Roseman Adams (nickname, Young Buffalo) 

We then made a few quick stops for groceries since the following day (Friday) was a national holiday – Emancipation day, which celebrates the The Slavery Abolition Act 1833 ending slavery in the British Empire (see more below for a view of the festivities).

We finished the day with a lovely dinner on the water and then went out for a late night guided turtle walk, thanks to the dedicated volunteers with the Environmental Attackers.  July 31st was the last day of the protected turtle season (August 1st marks the beginning of the open turtle hunting season).  We were looking for leatherback turtles, but unfortunately we didn't see any.  However, we had a wonderful and knowledgeable guide in Mr. Roseman Adams, who is a certified turtle handler and volunteer with the Union Island Environmental Attackers (among many other things on the island). We got to close the night out with an incredible view of the Milky Way and I saw marine phosphorescence for the first time!  It was a magical way to finish off a wonderful day.

-Nuin-Tara

Friday morning, Tom and I (Shale) were up not-so-bright and early after our late night of turtle watching to join the “Attackers” on their trail clearing hike up the two tallest hills in the Grenadines, Big Hill and Taboi. Armed with cutlasses (someone unversed in the local lingo might call them machetes), Roseman and our other local guides hacked a steep trail through all manner of exotic tropical flora, ranging from the deadly Devil’s Nettle to the incredibly tasty and refreshing local wild cherries, which proved a welcome snack. Our companions were a diverse lot, including visitors from Guyana, Jamaica, and St. Vincent, in addition to the gregarious Union Island locals—Roseman and Stanton even brought along their children to add to our little trail breaking community. After hours of trekking, filming, eating cherries, and plenty of playful banter, we eventually reached the 999-foot peak of Mount Taboi and the fantastic views of island and ocean which awaited us there. Of course, it was all downhill from there, and we made it down to Clifftown just in time for a fantastic twilight display of traditional drumming and dancing performed in the town square by some of the local youths. The performance was an exhibition of the skills developed in a summer dance camp supported by a local school, and a great insight into the local culture of this secluded island in the beautiful Caribbean.

-Shale

 Traditional Drumming and Dancing

Traditional Drumming and Dancing

 Katrina

Katrina

 Bap with his corn.

Bap with his corn.

Saturday, Shale and I caught the Attackers' founder Katrina, singing at a gospel event and sunday, we met up with Bap at his farm and he talked about farming (he has a huge collection of refrigerators that he uses as planters), the Union community, his steel-drumming days, and gave us a bit of insight into the 1979 insurrection. (There was talk of Union succeeding in the late 1970's, but the uprising was quickly put down by the SVG government.)
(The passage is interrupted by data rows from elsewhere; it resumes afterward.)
-- ==== Sys2Proof/Machine/Scribe.lean ====
section
/-! DEFINITION. The Scribe (chapter 15): limiters, intake queue, losses, the ring in two retained banks, the clear,
and the reader's window. Offers of a tick wait in `scribe.offers` and are taken in at the end of the tick. -/

namespace Sys2Proof.Machine

def Dev.onScribe (s : Dev) (f : Scribe → Scribe) : Dev := { s with scribe := f s.scribe }

/-- Write a whole line of bank memory: fresh check bits, so no errors and no poison (R59). -/
def Dev.putLine (s : Dev) (line : Nat) (bs : List Byte) : Dev :=
  let s := s.putBytes (line * 16) bs
  { s with pool := { s.pool with errs := tabPut 0 s.pool.errs line 0,
                                 poison := tabPut false s.pool.poison line false } }

/-! ## Limiters (R327) -/

/-- Limiter of a code; codes 0x00xx and 0x0Bxx pass limiter 0 by a fixed rule. -/
def Dev.limiterNo (s : Dev) (code : BitVec 16) : Nat :=
  let c := code.toNat
  if c < 0x100 || (0x0B00 ≤ c && c ≤ 0x0BFF) then 0 else s.get (A.EVR_LMAP (c / 16)) F.EVR_LMAP_LIM

/-- A limiter's bucket; never written: full, counting from the start of the Scribe. -/
def Dev.limiter (s : Dev) (l : Nat) : Limiter :=
  (tabGet none s.scribe.limiters l).getD ⟨s.get (A.EVR_LIM_CFG l) F.EVR_LIM_CFG_DEPTH, 0, 0, s.scribe.started⟩

def Dev.setLimiter (s : Dev) (l : Nat) (m : Limiter) : Dev :=
  s.onScribe fun c => { c with limiters := tabPut none c.limiters l (some m) }

/-- An offer passes its limiter (true) or is suppressed and counted. -/
def Dev.limit (s : Dev) (o : Offer) : Dev × Bool :=
  let l := s.limiterNo o.code
  if l = 0 then (s, true)
  else
    let m := s.limiter l
    if 0 < m.tokens then (s.setLimiter l { m with tokens := m.tokens - 1 }, true)
    else
      let a := A.EVR_LIM_STAT l
      let m := if s.get a F.EVR_LIM_STAT_COUNT = 0 then { m with firstTs := o.ts, firstCode := o.code } else m
      ((s.setLimiter l m).count a F.EVR_LIM_STAT_COUNT 1, false)

/-! ## Intake queue and losses (R328) -/

def Dev.setQlevel (s : Dev) : Dev := s.set A.EVR_STAT F.EVR_STAT_QLEVEL s.scribe.queue.length

/-- An offer is lost and counted against its source. -/
def Dev.lose (s : Dev) (src : Nat) (ts : Dbl) : Dev :=
  let s := s.onScribe fun c =>
    { c with firstLoss := if c.losses.isEmpty then ts else c.firstLoss,
             losses := tabPut 0 c.losses src (tabGet 0 c.losses src + 1) }
  (s.count A.EVR_LOSS F.EVR_LOSS_DATA 1).set A.EVR_STAT F.EVR_STAT_LOSSPEND 1

/-- Put a record in the queue, or count its loss when the queue is full or the Scribe is disabled. -/
def Dev.enqueue (s : Dev) (o : Offer) (mirror : Bool) : Dev :=
  if s.bit A.EVR_CTL F.EVR_CTL_EN && decide (s.scribe.queue.length < 64) then
    (s.onScribe fun c => { c with queue := c.queue ++ [(o, mirror)] }).setQlevel
  else s.lose o.src o.ts

/-- The LOSS record of up to 28 sources (R325). -/
def lossOffer (ts first : Dbl) (xs : List (Nat × Nat)) : Offer :=
  ⟨0x31, 0x0003, false, ts, [first.setWidth 32, (first >>> 32).setWidth 32] ++
    xs.flatMap (fun p => [BitVec.ofNat 32 p.1, BitVec.ofNat 32 p.2])⟩

/-- Queue LOSS records, 28 sources each, while there is space. -/
def Dev.queueLosses : Nat → Dev → Dev
  | 0, s => s
  | n + 1, s =>
    if s.scribe.losses.isEmpty || decide (64 ≤ s.scribe.queue.length) then s
    else
      let now := s.scribe.losses.take 28
      let s := s.onScribe fun c =>
        { c with queue := c.queue ++ [(lossOffer s.ts c.firstLoss now, false)], losses := c.losses.drop 28 }
      Dev.queueLosses n s.setQlevel

/-- LOSS records go ahead of every other offer on the first tick with 60 records or fewer in the queue. -/
def Dev.lossRecords (s : Dev) : Dev :=
  if s.bit A.EVR_CTL F.EVR_CTL_EN && !s.scribe.losses.isEmpty && decide (s.scribe.queue.length ≤ 60) then
    let s := Dev.queueLosses 4 s
    s.setBit A.EVR_STAT F.EVR_STAT_LOSSPEND (!s.scribe.losses.isEmpty)
  else s

/-- Put an offer in its place by source, behind offers of the same source. -/
def insOffer (o : Offer) : List Offer → List Offer
  | [] => [o]
  | p :: ps => if o.src < p.src then o :: p :: ps else p :: insOffer o ps

/-- Offers of a tick in ascending source, in the order offered within one source (R326). -/
def sortOffers (os : List Offer) : List Offer := os.foldl (fun acc o => insOffer o acc) []

/-- The MARKER record of this tick (R325). -/
def Dev.markOffer (s : Dev) : Offer :=
  let m := s.scribe.mark
  let b (x : Bool) (n : Nat) : Nat := if x then 2 ^ n else 0
  ⟨0x31, 0x0001, false, s.ts, [s.reg A.TIME_STAT,
    BitVec.ofNat 32 (s.get A.TIME_CTL F.TIME_CTL_SRC + b m.step 8 + b m.start 9 + b m.pfail 10)]⟩

/-- One offer through limiter and queue. -/
def Dev.takeOffer (s : Dev) (o : Offer) : Dev :=
  match s.limit o with
  | (s, true) => s.enqueue o false
  | (s, false) => s

/-- The Scribe's end of a tick: LOSS records, then the tick's marker and offers in source order. While it is halted at
PFAIL it takes only the marker (R333). The START marker is the first record after a start: it waits until the Scribe is enabled,
and goes ahead of the losses counted before (DEDUCED, log 51). -/
def Dev.scribeTick (s : Dev) : Dev :=
  let first := s.scribe.mark.start
  let wait := first && !s.bit A.EVR_CTL F.EVR_CTL_EN
  let own := if s.scribe.mark.due && !wait then [s.markOffer] else []
  let s := (if first then own else []).foldl Dev.takeOffer s
  let s := s.lossRecords
  let rest := if first then [] else own
  let offers := if s.scribe.halted then rest else sortOffers (s.scribe.offers ++ rest)
  let s := s.onScribe fun c => { c with offers := [], mark := if wait then c.mark else .no }
  offers.foldl Dev.takeOffer s

/-- A marker is due on this tick; all reasons of a tick share one marker. -/
def Dev.scribeMark (s : Dev) (step start pfail : Bool) : Dev :=
  s.onScribe fun c => { c with mark := ⟨true, c.mark.step || step, c.mark.start || start, c.mark.pfail || pfail⟩ }

/-! ## The ring (R323, R328, R329) -/

/-- Payload words of a record: at most 60, padded to whole doubles. -/
def recPayloadWords (p : List Word) : List Word :=
  let q := p.take 60
  if q.length % 2 = 0 then q else q ++ [0]

/-- Length of a record in bytes. -/
def recLen (o : Offer) : Nat := 16 + 4 * (recPayloadWords o.payload).length

/-- The words of a record: header (R323) and payload. -/
def recWords (o : Offer) (mirror : Bool) (seq : Word) : List Word :=
  [seq,
   BitVec.ofNat 32 (o.code.toNat * 65536 + o.src % 256 * 256 + (recLen o / 8 - 1) * 8 +
     (if mirror then 2 else 0) + (if o.sec then 1 else 0)),
   o.ts.setWidth 32, (o.ts >>> 32).setWidth 32] ++ recPayloadWords o.payload

/-- Byte address in the bank pool of byte `p` of the ring. -/
def Dev.ringAddr (s : Dev) (p : Nat) : Nat :=
  let p := p % 0x100000
  if p < 0x80000 then bankBase (s.get A.EVR_CFG F.EVR_CFG_BANKA) + p
  else bankBase (s.get A.EVR_CFG F.EVR_CFG_BANKB) + (p - 0x80000)

/-- Lines that a record takes in the ring. DESIGN CHOICE, log 21: each record starts on a line. -/
def recLines (len : Nat) : Nat := (len + 15) / 16

def ringLines : List RingRec → Nat
  | [] => 0
  | r :: rs => recLines r.len + ringLines rs

/-- Drop the oldest records until `need` more lines fit. -/
def evict (need : Nat) : List RingRec → List RingRec
  | [] => []
  | r :: rs => if ringLines (r :: rs) + need ≤ 65536 then r :: rs else evict need rs

def Dev.setOldest (s : Dev) : Dev :=
  s.setReg A.EVR_OLDEST (match s.scribe.ring with | [] => s.reg A.EVR_NEXT | r :: _ => r.seq)

/-- Write line `i` of a record at the ring's writing position. -/
def Dev.ringLine (s : Dev) (ws : List Word) (i : Nat) : Dev :=
  let bs := ((ws.drop (4 * i)).take 4 ++ [0, 0, 0, 0]).take 4 |>.flatMap (fun (w : Word) => leBytes 4 w.toNat)
  s.putLine (lineOf (s.ringAddr (s.scribe.pos + 16 * i))) bs

/-- A record is whole in the ring: it takes NEXT as its number. -/
def Dev.ringAccept (s : Dev) (o : Offer) : Dev :=
  let seq := s.reg A.EVR_NEXT
  let s := (s.mirror 0 (recWords o false seq)).onScribe fun c => { c with
    ring := c.ring ++ [⟨seq, c.pos, recLen o, o.sec⟩], pos := (c.pos + 16 * recLines (recLen o)) % 0x100000, linesDone := 0 }
  (s.setReg A.EVR_NEXT (seq + 1)).setOldest

/-- Whether the two ring banks pass R329. -/
def Dev.ringBanksOk (s : Dev) : Bool :=
  let a := s.get A.EVR_CFG F.EVR_CFG_BANKA
  let b := s.get A.EVR_CFG F.EVR_CFG_BANKB
  let own (n : Nat) : Bool := decide (n < 48) && s.get (A.MEM_BANK_STAT n) F.MEM_BANK_STAT_OWNER == 0x31
  a != b && own a && own b

/-- The writer moves one line of the head record; the record accepted on its last line, if it was the last. -/
def Dev.scribeLine (s : Dev) : Dev × Option Offer :=
  match s.scribe.queue with
  | [] => (s, none)
  | (o, mirror) :: rest =>
    let i := s.scribe.linesDone
    let s := (s.onScribe fun c => { c with ring := evict (i + 1) c.ring }).setOldest
    let s := s.ringLine (recWords o mirror (s.reg A.EVR_NEXT)) i
    if i + 1 < recLines (recLen o) then (s.onScribe fun c => { c with linesDone := i + 1 }, none)
    else
      let s := s.ringAccept o
      ((s.onScribe fun c => { c with queue := rest }).setQlevel, some o)

/-! ## The reader's window (R330) -/

/-- STATE of EVR_WSTAT for a cursor: 0 VALID, 1 OVERWRITTEN, 2 PENDING. -/
def Dev.cursorState (s : Dev) (c : Word) : Nat :=
  let old := s.reg A.EVR_OLDEST
  let next := s.reg A.EVR_NEXT
  if (c - old).toNat < (next - old).toNat then 0
  else if (c - next).toNat < 0x80000000 then 2 else 1

def Dev.cursorRec (s : Dev) (req : Nat) : Option RingRec :=
  s.scribe.ring.find? (fun r => r.seq == s.reg0 (reqKey req A.EVR_CURSOR))

/-- EVR_WSTAT as a requester and view see it. -/
def Dev.wstat (s : Dev) (req : Nat) (pview : Bool) : Word :=
  let st := s.cursorState (s.reg0 (reqKey req A.EVR_CURSOR))
  match s.cursorRec req with
  | some r =>
    BitVec.ofNat 32 (st + (r.len / 8 - 1) * 16 + (if !pview && r.sec then 512 else 0))
  | none => BitVec.ofNat 32 st

/-- Word `k` of the window. -/
def Dev.winWord (s : Dev) (req : Nat) (pview : Bool) (k : Nat) : Word :=
  match s.cursorRec req with
  | some r =>
    if s.cursorState r.seq != 0 || decide (r.len ≤ 4 * k) || (!pview && r.sec && decide (4 ≤ k)) then 0
    else s.word (s.ringAddr (r.pos + 4 * k))
  | none => 0

end Sys2Proof.Machine
end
We've met so many interesting, motivated, and funny people in Union and we're all really looking forward to another week on this small, sunny island.

Side note: I bumped into Captain Elvis this evening hanging out by the jetty with some Union locals. In street clothes and with a beer in his hand, he greeted me warmly.  He told me the ferry schedule keeps him in port till Wednesday. He has a cabin on the ferry, and he gets to spend tomorrow on the island. "We've been doing this route for 4 years," he said. "I'm originally from Bequia, but Union is my favorite."